Людмила не однажды вытаскивала мать, ухаживала за ней, как за младенцем, реализовывая, видимо, свой материнский инстинкт. А после ее смерти быстро стала затухать. Пропал интерес к жизни – совсем. Уговаривали ее отдохнуть, поехать на море. Нет, отказывалась: «Не поеду, неинтересно. Ничего уже не хочу – без нее!»
Казалось бы – освобождение от тирана. А вышло – стокгольмский синдром. Хотя сложно все объяснить.
Ушла сестра через пару лет после матери, так и не оправившись. Теперь они снова были вместе, соединились – уже навсегда.
Он провел ладонью по фотографии – рука стала серой от пыли. Достал носовой платок, протер камень, обтер руку и пошел к выходу. Увидел себя со стороны – шаркал, как древний старик. Впрочем, он и был стариком. Вот пошутил, право слово. Самому стало смешно.
Следующий был Мишка. Дружок. Мишка лежал на Востряковском, недалеко от «Юго-Западной».
Место Александр помнил приблизительно – справа от входа, там лежала Мишкина мать – тетя Рахиль. Ездили они с Мишкой туда довольно часто – раз в полгода наверняка.
Он был уверен, что могилу найдет.
Нашел. Правда, не сразу. Памятник стоял все тот же, который они поставили еще с Мишкой тете Рахили.
Маленькая досточка Маринке – низкая, почти сровнявшаяся с землей: Мариночка Рахлина, даты рождения и смерти.

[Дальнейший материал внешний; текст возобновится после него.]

/-- Opcodes 0x60 to 0x6f (Table 3-3). -/
def decodePop (w : Word) (l : List Word) : Except Reject Instr :=
  match w.op.toNat with
  | 0x60 => need124 w.fd (need0 w.ff (withAB w l fun a b => .ok (.pbind a b w.sw)))
  | 0x61 => need124 w.fd (need124 w.fb (need0 w.ff (withA w l fun a => .ok (.wadd a w.sw))))
  | 0x62 => need124 w.fa (need124 w.fb (withF (boolVal w.ff) fun f => .ok (.wrd (Dst.ofCode w.fd) f w.sw)))
  | 0x63 => needSw w.sw (need124 w.fa (need124 w.fb (withF (ParvF.ofVal w.ff) fun f => .ok (.parv (Dst.ofCode w.fd) f))))
  | 0x64 => need124 w.fa (need0 w.ff (withC (PstC.ofVal w.fb) fun c => .ok (.pst (Dst.ofCode w.fd) c w.sw)))
  | 0x65 => need0 w.ff (match w.fb.toNat with
      | 0 => need124 w.fa (.ok (.pctlItend (Dst.ofCode w.fd) w.sw))
      | 1 => need124 w.fa (.ok (.pctlKill (Dst.ofCode w.fd) w.sw))
      | 2 => withA w l fun a => .ok (.pctlTheta (Dst.ofCode w.fd) a w.sw)
      | 4 => withA w l fun a => .ok (.pctlDraw (Dst.ofCode w.fd) a w.sw)
      | 5 => need124 w.fa (.ok (.pctlUndraw (Dst.ofCode w.fd) w.sw))
      | _ => .error .reservedCode)
  | 0x66 => need124 w.fb (withF (boolVal w.ff) fun f => withA w l fun a => .ok (.rng (Dst.ofCode w.fd) a f w.sw))
  | 0x67 => need124 w.fa (need124 w.fb (withF (boolVal w.ff) fun f => .ok (.ppar (Dst.ofCode w.fd) f w.sw)))
  | 0x68 => match w.ff.toNat with
      | 0 => withAB w l fun a b => .ok (.scfgMeth (Dst.ofCode w.fd) a b w.sw)
      | 1 => withAB w l fun a b => .ok (.scfgStart (Dst.ofCode w.fd) a b w.sw)
      | 2 => need124 w.fa (need124 w.fb (.ok (.scfgClose (Dst.ofCode w.fd) w.sw)))
      | 3 => withB w l fun b => .ok (.scfgStop (Dst.ofCode w.fd) b w.sw)
      | _ => .error .reservedField
  | 0x69 => need124 w.fb (need0 w.ff (withA w l fun a => .ok (.seval (Dst.ofCode w.fd) a w.sw)))
  | 0x6a => need124 w.fb (withF (boolVal w.ff) fun f => withA w l fun a => .ok (.sst (Dst.ofCode w.fd) a f w.sw))
  | 0x6b => need124 w.fb (withF (boolVal w.ff) fun f => withA w l fun a => .ok (.mld (Dst.ofCode w.fd) a f w.sw))
  | 0x6c => need124 w.fd (withF (boolVal w.ff) fun f => withAB w l fun a b => .ok (.mst a b f w.sw))
  | 0x6d => withF (boolVal w.ff) fun f => withAB w l fun a b => .ok (.mcas (Dst.ofCode w.fd) a b f w.sw)
  | 0x6e => need124 w.fb (need0 w.ff (withA w l fun a => .ok (.mtag (Dst.ofCode w.fd) a w.sw)))
  | _ => .error .reservedOpcode

/-- Opcodes 0x70 to 0x7f (Table 3-3). -/
def decodeSys (w : Word) (l : List Word) : Except Reject Instr :=
  match w.op.toNat with
  | 0x70 => need124 w.fd (need124 w.fb (withF (boolVal w.ff) fun f => withA w l fun a => .ok (.winb a f w.sw)))
  | 0x71 => needSw w.sw (need124 w.fb (withF (boolVal w.ff) fun f => withA w l fun a => .ok (.racq (Dst.ofCode w.fd) a f)))
  | 0x72 => need124 w.fb (need0 w.ff (withA w l fun a => .ok (.rrel (Dst.ofCode w.fd) a w.sw)))
  | 0x73 => need124 w.fa (need0 w.ff (withC (SysR.ofVal w.fb) fun c => .ok (.sysr (Dst.ofCode w.fd) c w.sw)))
  | 0x74 => need124 w.fd (need0 w.ff (withC (SysW.ofVal w.fb) fun c => withA w l fun a => .ok (.sysw a c w.sw)))
  | 0x75 => needSw w.sw (need124 w.fd (need124 w.fa (need124 w.fb (need0 w.ff (.ok .eret)))))
  | 0x76 => needSw w.sw (need0 w.ff (match w.fb.toNat with
      | 0 => need124 w.fa (.ok (.syscVersion (Dst.ofCode w.fd)))
      | 1 => withA w l fun a => .ok (.syscPost (Dst.ofCode w.fd) a)
      | 2 => withA w l fun a => .ok (.syscPrefault (Dst.ofCode w.fd) a)
      | _ => .error .reservedCode))
  | 0x77 => need0 w.ff (withA w l fun a => match w.fb.toNat with
      | 0 => .ok (.dbgxQuery (Dst.ofCode w.fd) a w.sw)
      | 1 => .ok (.dbgxNotify (Dst.ofCode w.fd) a w.sw)
      | 2 => .ok (.dbgxStop (Dst.ofCode w.fd) a w.sw)
      | _ => .error .reservedCode)
  | _ => .error .reservedOpcode

/-- Decodes an instruction word with the literal words that follow it. -/
def decodeWord (w : Word) (l : List Word) : Except Reject Instr :=
  match (w.op.extractLsb' 4 3).toNat with
  | 0 => decodeInteger w l
  | 1 => decodeFloat w l
  | 2 => decodeLane w l
  | 3 => decodeMem w l
  | 4 => decodeControl w l
  | 5 => decodeEngine w l
  | 6 => decodePop w l
  | _ => decodeSys w l

/-! ## Encoding -/

/-- The words of an instruction: its word and its literal words; an event has none. -/
def encode : Instr → List Word
  | .nop s => [mkR 0 0 0 0 0 s]
  | .iadd d a b s => mkR 0x01 d.code a.code b.code 0 s :: (a.words ++ b.words)
  | .isub d a b s => mkR 0x02 d.code a.code b.code 0 s :: (a.words ++ b.words)
  | .imul d a b f s => mkR 0x03 d.code a.code b.code f.val s :: (a.words ++ b.words)
  | .imad d a b f s => mkR 0x04 d.code a.code b.code f.val s :: (a.words ++ b.words)
  | .imnx d a b f s => mkR 0x05 d.code a.code b.code f.val s :: (a.words ++ b.words)
  | .and d a b f s => mkR 0x06 d.code a.code b.code (boolF f) s :: (a.words ++ b.words)
  | .or d a b f s => mkR 0x07 d.code a.code b.code (boolF f) s :: (a.words ++ b.words)
  | .xor d a b f s => mkR 0x08 d.code a.code b.code (boolF f) s :: (a.words ++ b.words)
  | .shl d a b s => mkR 0x09 d.code a.code b.code 0 s :: (a.words ++ b.words)
  | .shr d a b f s => mkR 0x0a d.code a.code b.code (boolF f) s :: (a.words ++ b.words)
  | .bfx d a b f s => mkR 0x0b d.code a.code b.code (boolF f) s :: (a.words ++ b.words)
  | .bfi d a b s => mkR 0x0c d.code a.code b.code 0 s :: (a.words ++ b.words)
  | .bits d a f s => mkR 0x0d d.code a.code 124 f.val s :: a.words
  | .add64 d a b f s => mkR 0x0e d.code a.code b.code f.val s :: (a.words ++ b.words)
  | .movi c i s => [mkC 0x0f c.code i s]
  | .fadd d a b f s => mkR 0x10 d.code a.code b.code f.val s :: (a.words ++ b.words)
  | .fsub d a b f s => mkR 0x11 d.code a.code b.code f.val s :: (a.words ++ b.words)
  | .fmul d a b f s => mkR 0x12 d.code a.code b.code f.val s :: (a.words ++ b.words)
  | .ffma d a b f s => mkR 0x13 d.code a.code b.code f.val s :: (a.words ++ b.words)
  | .fmnx d a b f s => mkR 0x14 d.code a.code b.code f.val s :: (a.words ++ b.words)
  | .frcp d a f s => mkR 0x15 d.code a.code 124 f.val s :: a.words
  | .fex d a f s => mkR 0x16 d.code a.code 124 f.val s :: a.words
  | .fscl d a b f s => mkR 0x17 d.code a.code b.code f.val s :: (a.words ++ b.words)
  | .fcls d a s => mkR 0x18 d.code a.code 124 0 s :: a.words
  | .bfadd d a b f s => mkR 0x19 d.code a.code b.code f.val s :: (a.words ++ b.words)
  | .bfmul d a b f s => mkR 0x1a d.code a.code b.code f.val s :: (a.words ++ b.words)
  | .bffma d a b f s => mkR 0x1b d.code a.code b.code f.val s :: (a.words ++ b.words)
  | .fdot2 d a b f s => mkR 0x1c d.code a.code b.code f.val s :: (a.words ++ b.words)
  | .fdiv d a b f s => mkR 0x1d d.code a.code b.code f.val s :: (a.words ++ b.words)
  | .fsgn d a b f s => mkR 0x1e d.code a.code b.code f.val s :: (a.words ++ b.words)
  | .frnd d a f s => mkR 0x1f d.code a.code 124 f.val s :: a.words
  | .cvt d a c f s => mkR 0x20 d.code a.code c.val f.val s :: a.words
  | .icmp d a b f s => mkR 0x21 d.code a.code b.code f.val s :: (a.words ++ b.words)
  | .fcmp d a b f s => mkR 0x22 d.code a.code b.code f.val s :: (a.words ++ b.words)
  | .sel d a b f s => mkR 0x23 d.code a.code b.code (boolF f) s :: (a.words ++ b.words)
  | .shfl d a b f s => mkR 0x24 d.code a.code b.code f.val s :: (a.words ++ b.words)
  | .vote d a f s => mkR 0x25 d.code a.code 124 f.val s :: a.words
  | .wred d a f s => mkR 0x26 d.code a.code 124 f.val s :: a.words
  | .fwred d a f s => mkR 0x27 d.code a.code 124 f.val s :: a.words
  | .wscn d a f s => mkR 0x28 d.code a.code 124 f.val s :: a.words
  | .rdsr d c f s => [mkR 0x29 d.code 124 c.val (boolF f) s]
  | .kset d a f s => mkR 0x2a d.code a.code 124 (boolF f) s :: a.words
  | .prm d a b s => mkR 0x2b d.code a.code b.code 0 s :: (a.words ++ b.words)
  | .mov d a f s => mkR 0x2c d.code a.code 124 f.val s :: a.words
  | .idiv d a b f s => mkR 0x2d d.code a.code b.code f.val s :: (a.words ++ b.words)
  | .iabs d a f s => mkR 0x2e d.code a.code 124 f.val s :: a.words
  | .ld d a b f s => mkR 0x30 d.code a.code b.code f.val s :: (a.words ++ b.words)
  | .st d a b f s => mkR 0x31 d.code a.code b.code f.val s :: (a.words ++ b.words)
  | .lda d a b f s => mkR 0x32 d.code a.code b.code f.val s :: (a.words ++ b.words)
  | .stl d a b f s => mkR 0x33 d.code a.code b.code f.val s :: (a.words ++ b.words)
  | .atom d a b f s => mkR 0x34 d.code a.code b.code f.val s :: (a.words ++ b.words)
  | .cas d a b f s => mkR 0x35 d.code a.code b.code (boolF f) s :: (a.words ++ b.words)
  | .fxadd a b s => mkR 0x36 124 a.code b.code 0 s :: (a.words ++ b.words)
  | .fxrd d a f s => mkR 0x37 d.code a.code 124 (boolF f) s :: a.words
  | .bnk d a b f s => mkR 0x38 d.code a.code b.code f.val s :: (a.words ++ b.words)
  | .fenceAcqrel f s => [mkR 0x39 124 124 0 f.val s]
  | .fenceAcq f s => [mkR 0x39 124 124 1 f.val s]
  | .fenceRel f s => [mkR 0x39 124 124 2 f.val s]
  | .ldb d a b s => mkR 0x3a d.code a.code b.code 0 s :: (a.words ++ b.words)
  | .cctlWb a s => mkR 0x3b 124 a.code 0 0 s :: a.words
  | .cctlWbinv a s => mkR 0x3b 124 a.code 1 0 s :: a.words
  | .cctlWball a s => mkR 0x3b 124 a.code 2 0 s :: a.words
  | .cctlWbinvall a s => mkR 0x3b 124 a.code 3 0 s :: a.words
  | .cctlPf1 a s => mkR 0x3b 124 a.code 8 0 s :: a.words
  | .cctlPf2 a s => mkR 0x3b 124 a.code 9 0 s :: a.words
  | .cctlCreset d a s => mkR 0x3b d.code a.code 16 0 s :: a.words
  | .ldk d a b f s => mkR 0x3c d.code a.code b.code (boolF f) s :: (a.words ++ b.words)
  | .atom64 d a b f s => mkR 0x3d d.code a.code b.code f.val s :: (a.words ++ b.words)
  | .bnz c i => [mkC 0x40 c.code i true]
  | .bz c i => [mkC 0x41 c.code i true]
  | .call c i => [mkC 0x43 c.code i true]
  | .jmp i => [mkJ 0x42 i true]
  | .jind a => mkR 0x44 124 a.code 124 0 true :: a.words
  | .ret a => mkR 0x46 124 a.code 124 0 true :: a.words
  | .calli d a => mkR 0x45 d.code a.code 124 0 true :: a.words
  | .land s => [mkR 0x47 124 124 124 0 s]
  | .join a id => mkR 0x48 124 a.code id 0 true :: a.words
  | .barSync i => [mkR 0x49 124 124 (BitVec.ofNat 7 i.val) 0 true]
  | .barArr i => [mkR 0x49 124 124 (BitVec.ofNat 7 i.val) 1 true]
  | .barWt i => [mkR 0x49 124 124 (BitVec.ofNat 7 i.val) 2 true]
  | .gbarSync i => [mkR 0x4a 124 124 (BitVec.ofNat 7 i.val) 0 true]
  | .gbarArr i => [mkR 0x4a 124 124 (BitVec.ofNat 7 i.val) 1 true]
  | .gbarWt i => [mkR 0x4a 124 124 (BitVec.ofNat 7 i.val) 2 true]
  | .exit => [mkR 0x4b 124 124 124 0 true]
  | .trap c => [mkR 0x4c 124 124 c 0 true]
  | .brk => [mkR 0x4d 124 124 124 0 true]
  | .yld => [mkR 0x4e 124 124 124 0 true]
  | .waitAll c => [mkR 0x4f 124 124 c.val 0 true]
  | .waitGe a c => mkR 0x4f 124 a.code c.val 1 true :: a.words
  | .mma d a b f s => mkR 0x50 d.code a.code b.code f.val s :: (a.words ++ b.words)
  | .cpy d a b s => mkR 0x51 d.code a.code b.code 0 s :: (a.words ++ b.words)
  | .cpym d a b s => mkR 0x52 d.code a.code b.code 0 s :: (a.words ++ b.words)
  | .ringInit d a b s => mkR 0x53 d.code a.code b.code 0 s :: (a.words ++ b.words)
  | .ringArrive d a b s => mkR 0x53 d.code a.code b.code 1 s :: (a.words ++ b.words)
  | .ringWait d a b s => mkR 0x53 d.code a.code b.code 2 s :: (a.words ++ b.words)
  | .ringRelease d a b s => mkR 0x53 d.code a.code b.code 3 s :: (a.words ++ b.words)
  | .mck d a f s => mkR 0x54 d.code a.code 124 (boolF f) s :: a.words
  | .tlrd d c s => [mkR 0x55 d.code 124 c.val 0 s]
  | .spawn d a b f s => mkR 0x56 d.code a.code b.code (boolF f) s :: (a.words ++ b.words)
  | .phend => [mkR 0x57 124 124 124 0 true]
  | .putWin d a b s => mkR 0x58 d.code a.code b.code 0 s :: (a.words ++ b.words)
  | .putLaunch d a s => mkR 0x58 d.code a.code 124 1 s :: a.words
  | .get d a b s => mkR 0x59 d.code a.code b.code 0 s :: (a.words ++ b.words)
  | .wcntRdo d a s => mkR 0x5a d.code a.code 124 0 s :: a.words
  | .wcntRdt d a s => mkR 0x5a d.code a.code 124 1 s :: a.words
  | .wcntWto d a b s => mkR 0x5a d.code a.code b.code 2 s :: (a.words ++ b.words)
  | .wcntWtt d a b s => mkR 0x5a d.code a.code b.code 3 s :: (a.words ++ b.words)
  | .mfillZero d s => [mkR 0x5b d.code 124 124 0 s]
  | .mfillSet d a s => mkR 0x5b d.code a.code 124 1 s :: a.words
  | .pbind a b s => mkR 0x60 124 a.code b.code 0 s :: (a.words ++ b.words)
  | .wadd a s => mkR 0x61 124 a.code 124 0 s :: a.words
  | .wrd d f s => [mkR 0x62 d.code 124 124 (boolF f) s]
  | .parv d f => [mkR 0x63 d.code 124 124 f.val true]
  | .pst d c s => [mkR 0x64 d.code 124 c.val 0 s]
  | .pctlItend d s => [mkR 0x65 d.code 124 0 0 s]
  | .pctlKill d s => [mkR 0x65 d.code 124 1 0 s]
  | .pctlUndraw d s => [mkR 0x65 d.code 124 5 0 s]
  | .pctlTheta d a s => mkR 0x65 d.code a.code 2 0 s :: a.words
  | .pctlDraw d a s => mkR 0x65 d.code a.code 4 0 s :: a.words
  | .rng d a f s => mkR 0x66 d.code a.code 124 (boolF f) s :: a.words
  | .ppar d f s => [mkR 0x67 d.code 124 124 (boolF f) s]
  | .scfgMeth d a b s => mkR 0x68 d.code a.code b.code 0 s :: (a.words ++ b.words)
  | .scfgStart d a b s => mkR 0x68 d.code a.code b.code 1 s :: (a.words ++ b.words)
  | .scfgClose d s => [mkR 0x68 d.code 124 124 2 s]
  | .scfgStop d b s => mkR 0x68 d.code 124 b.code 3 s :: b.words
  | .seval d a s => mkR 0x69 d.code a.code 124 0 s :: a.words
  | .sst d a f s => mkR 0x6a d.code a.code 124 (boolF f) s :: a.words
  | .mld d a f s => mkR 0x6b d.code a.code 124 (boolF f) s :: a.words
  | .mst a b f s => mkR 0x6c 124 a.code b.code (boolF f) s :: (a.words ++ b.words)
  | .mcas d a b f s => mkR 0x6d d.code a.code b.code (boolF f) s :: (a.words ++ b.words)
  | .mtag d a s => mkR 0x6e d.code a.code 124 0 s :: a.words
  | .winb a f s => mkR 0x70 124 a.code 124 (boolF f) s :: a.words
  | .racq d a f => mkR 0x71 d.code a.code 124 (boolF f) true :: a.words
  | .rrel d a s => mkR 0x72 d.code a.code 124 0 s :: a.words
  | .sysr d c s => [mkR 0x73 d.code 124 c.val 0 s]
  | .sysw a c s => mkR 0x74 124 a.code c.val 0 s :: a.words
  | .eret => [mkR 0x75 124 124 124 0 true]
  | .syscVersion d => [mkR 0x76 d.code 124 0 0 true]
  | .syscPost d a => mkR 0x76 d.code a.code 1 0 true :: a.words
  | .syscPrefault d a => mkR 0x76 d.code a.code 2 0 true :: a.words
  | .dbgxQuery d a s => mkR 0x77 d.code a.code 0 0 s :: a.words
  | .dbgxNotify d a s => mkR 0x77 d.code a.code 1 0 s :: a.words
  | .dbgxStop d a s => mkR 0x77 d.code a.code 2 0 s :: a.words
  | _ => []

Мишкиного памятника не было, словно и не лежал он там вместе с матерью и дочкой. Лежал только ржавый остов от одинокого венка – пара пластиковых гвоздик, потерявших свой цвет.
Могила осела, памятник Рахили покосился и завалился набок, ограда окривела, и краска с нее давно осыпалась.
Все понятно – Белла следить за своими не может. Да и за собой-то… Бедная Беллочка, бедная Маринка. Бедный Мишка. Бедные все. Одинокие и оставленные – людьми и Господом Богом.
И он тоже хорош: из-за такой ерунды, из-за такого пустяка перечеркнуть свою прежнюю жизнь. Какая нелепость, какая глупость. Какой позор.
Он положил на могилу цветы и попросил у Мишки прощения.
Стало легче? Едва ли…
У метро зашел в кафе – перекусить. Впереди была еще долгая дорога к Тасе и к Зое.
Жевал жесткий и безвкусный бифштекс, запивал сладким чаем и смотрел на улицу – там, конечно, кипела жизнь. Торопливо сновал народ, взвизгивали шины, раздавались автомобильные гудки, яростно и пронзительно свистел полицейский свисток.